Subscribe to our YouTube channel and follow us on Twitter to catch upcoming episodes of the ODPi Member Conversation podcast series!

2017 Predictions: What’s Next for Hadoop

By | Blog


By: John Mertic, Director of Program Management for ODPi

If you follow ODPi insight closely, you might remember these 2017 Big Data Predictions from our VP of Technology, Roman Shaposhnik. After the start of the new year, I started to think about what his predictions and emerging trends like Big Data’s “Push to the Cloud” might mean for our ecosystem – especially as it relates to the Hadoop landscape.

Last year, Apache Hadoop celebrated its tenth birthday. It was a milestone for the diaspora of the early team at Yahoo! that invented the technology and the worldwide community, along with The Apache Software Foundation that shepherded the growing platform since its launch. However, this decade-iversary also showcased something less obvious than Hadoop’s staying power: it brought to light that the canonical state of Hadoop is breaking apart.

Over the last couple of weeks, I’ve spent a lot of time reading through Hadoop and Big Data landscape articles written in the past few years. The most popular conversation was clearly the expansion of the stack – meaning new projects for every possible nook and cranny of the space. Fast data? Check. 12 ways to perform a SQL slice and dice? Done. AI (artificial intelligence) and ML (machine learning) capabilities?

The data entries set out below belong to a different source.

-- ==== Sys2Proof/Machine/Supervisor.lean ====
section
/-! DEFINITION. The supervisor's queue and its control register (11_faults.md R207 to R210), pre-emption, restore and HALT (R214
to R216; 21_ref_d_l.md R342), the watchdog (R217), awn rounds and the checkpoint (R218), and KWR (R252, R349). -/

namespace Sys2Proof.Machine

/-! ## Events (R207, R208) -/

/-- Word 0 of an event. -/
def Ev.word0 (e : Ev) : W64 :=
  match e.ref with
  | some r => w64 (place e.kind 56 + place (shPart r.sheaf) 50 + place r.node 38 + place (shSlot r.sheaf) 32)
  | none => w64 (place e.kind 56)

/-- The partition of an event. -/
def Ev.part (e : Ev) : Nat := (e.ref.map fun r => shPart r.sheaf).getD 0

/-- Whether the supervisor ring of a wafer is full: not set, or tail − head equals its size. -/
def Wafer.ringFull (x : Wafer) : Bool :=
  bits x.ksvqb 47 12 == 0 || (x.svqTail - x.svqHead).toNat ≥ ringSize x.ksvqb

/-- The unit that raised an event (log 41): a group's controller, the GS, the watchdog, the agent of a generator or engine by its class and
name, an island or controller, a core, the swap. -/
def Ev.unit (e : Ev) : Nat × Nat × Nat :=
  let w := fun (i : Nat) => nth e.words i 0
  match e.kind with
  | 1 => (1, (w 0).toNat, 0)
  | 4 => (4, bits (w 1) 63 60, bits (w 1) 19 0)
  | 5 => match (w 1).toNat with
    | 0 => (4, 3, (w 0).toNat)
    | 1 => (4, 1, 4 * nQuad (w 0).toNat)
    | _ => (4, 2, 4 * nQuad (w 0).toNat)
  | 6 => (6, (w 1).toNat, 0)
  | 7 => (7, (w 0).toNat, 0)
  | k => (k, 0, 0)

/-- Whether an event may be written before those raised earlier: none of them comes from its unit (R207). -/
def evFirst (es : List Ev) (k : Nat) (e : Ev) : Bool := (es.take k).all fun x => x.unit != e.unit

/-- Writes an event into the ring, as a release at system scope (R207), and advances tail. -/
def State.writeEv (s : State) (w : Nat) (e : Ev) : State :=
  let x := s.wafer w
  let at_ := waferPa w (bits x.ksvqb 47 12 * 4096 + x.svqTail.toNat % ringSize x.ksvqb * 64)
  let ws := e.word0 :: e.words.take 6 ++ [w64 x.svqTail.toNat]
  let s := s.writeAs at_ (ws.flatMap fun v => natRun 8 v.toNat false) ⟨3, 0, w * 2 ^ 15, false, 0⟩ (some ⟨.outside w, 5⟩)
  s.setWafer w { s.wafer w with
    svqTail := x.svqTail + 1, posted := mput x.posted x.svqTail.toNat (e.what, e.part) }

/-! ## Pre-emption (R214, R215, R178) -/

/-- The watchdog's interval of a partition pauses (R217). -/
def Part.pause (p : Part) (now : Nat) : Part := if p.paused.isSome then p else { p with paused := some now }

/-- The watchdog's interval of a partition goes on. -/
def Part.resume (p : Part) (now : Nat) : Part :=
  match p.paused with
  | some t => { p with wdogAt := p.wdogAt + (now - t), paused := none }
  | none => p

/-- A queue's on-chip records of a partition go to its ring, in queue order, as far as it has room (R214 step 1): the queue is put back by
`put`, `len` and `base` are the ring of a node's partition. -/
def State.spillQueue (s : State) (q : ContQ) (part : Nat) (put : State → ContQ → State) (len : NodeRef → Nat) (base : NodeRef → W64) :
    State :=
  match q.chip.find? fun r => shPartKey r.ref.sheaf == part with
  | none => s
  | some r =>
    let q := q.spilt part (len r.ref)
    (put s q).spillOut q base

/-- The on-chip parts of a partition's continuation queues go to their spill rings (R214 step 1). -/
def State.spillPart (s : State) (part : Nat) : State :=
  let s := s.quads.foldl (fun s e => s.spillQueue (s.quad e.1).contq part
    (fun s q => s.setQuad e.1 { s.quad e.1 with contq := q }) s.qlen (s.quadRing e.1)) s
  s.fields.foldl (fun s e => s.spillQueue (s.field e.1).contq part
    (fun s q => s.setField e.1 { s.field e.1 with contq := q }) s.flen (s.fieldRing e.1)) s

/-- They come back, each level in its order. -/
def State.refillPart (s : State) (part : Nat) : State :=
  { s with
    quads := s.quads.map fun e => (e.1, { e.2 with contq := e.2.contq.returned part })
    fields := s.fields.map fun e => (e.1, { e.2 with contq := e.2.contq.returned part }) }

Yup. To see what I mean, take a look at this enormous Hadoop Ecosystem Table – summarizing current Hadoop related projects – here.

Traditionally, the role of Hadoop distribution providers within the ecosystem was to help make sense of a fast-changing and often-confusing landscape for customers. Showcasing their own preferred tools, distros gave the enterprise a stack of components that (more-or-less) worked well together – provided users stayed within confining application architecture walls. While this wasn’t ideal, it worked fairly well if enterprises were happy to stay in the “safe zone” their selected vendors laid out and could blissfully ignore other distros and solutions.

Though this may seem simple, the nature of deploying Big Data is quite varied. Reading through AtScale’s recent “Big Data Maturity” report, 53% of respondents reported using cloud in their deployment but only 14% have all of their data in the cloud. Not to mention Tony Baer’s recent ZDNet article citing that Hadoop in the cloud is a varied product depending upon the provider – and not in the traditional sense with how Cloudera CDP differs from Hortonworks HDP. This emergence of cloud brings into focus a fundamental shift emerging within the entire Big Data landscape.

If there is one overarching lesson the drive to PaaS and IaaS taught us, it would be the benefits of being lean. For example, you can throw more CPU, RAM and disk drives onto your on-premise environment with negligible cost increases; but for cloud instances, each addition counts against you quickly. Knowing this, the best cloud architectures include the ability to compartmentalize, identify focus areas of work and optimize each resource used – as wasting resources on the cloud has in-your-face cost ramifications.

Now combine Hadoop’s push to the cloud with the forced fiduciary responsibility of using cloud resources, and it’s quickly apparent that a traditional one-size-fits-all Hadoop distro is at natural odds – especially when that distro comes with a number of projects and tools that you’ve long-since outgrown.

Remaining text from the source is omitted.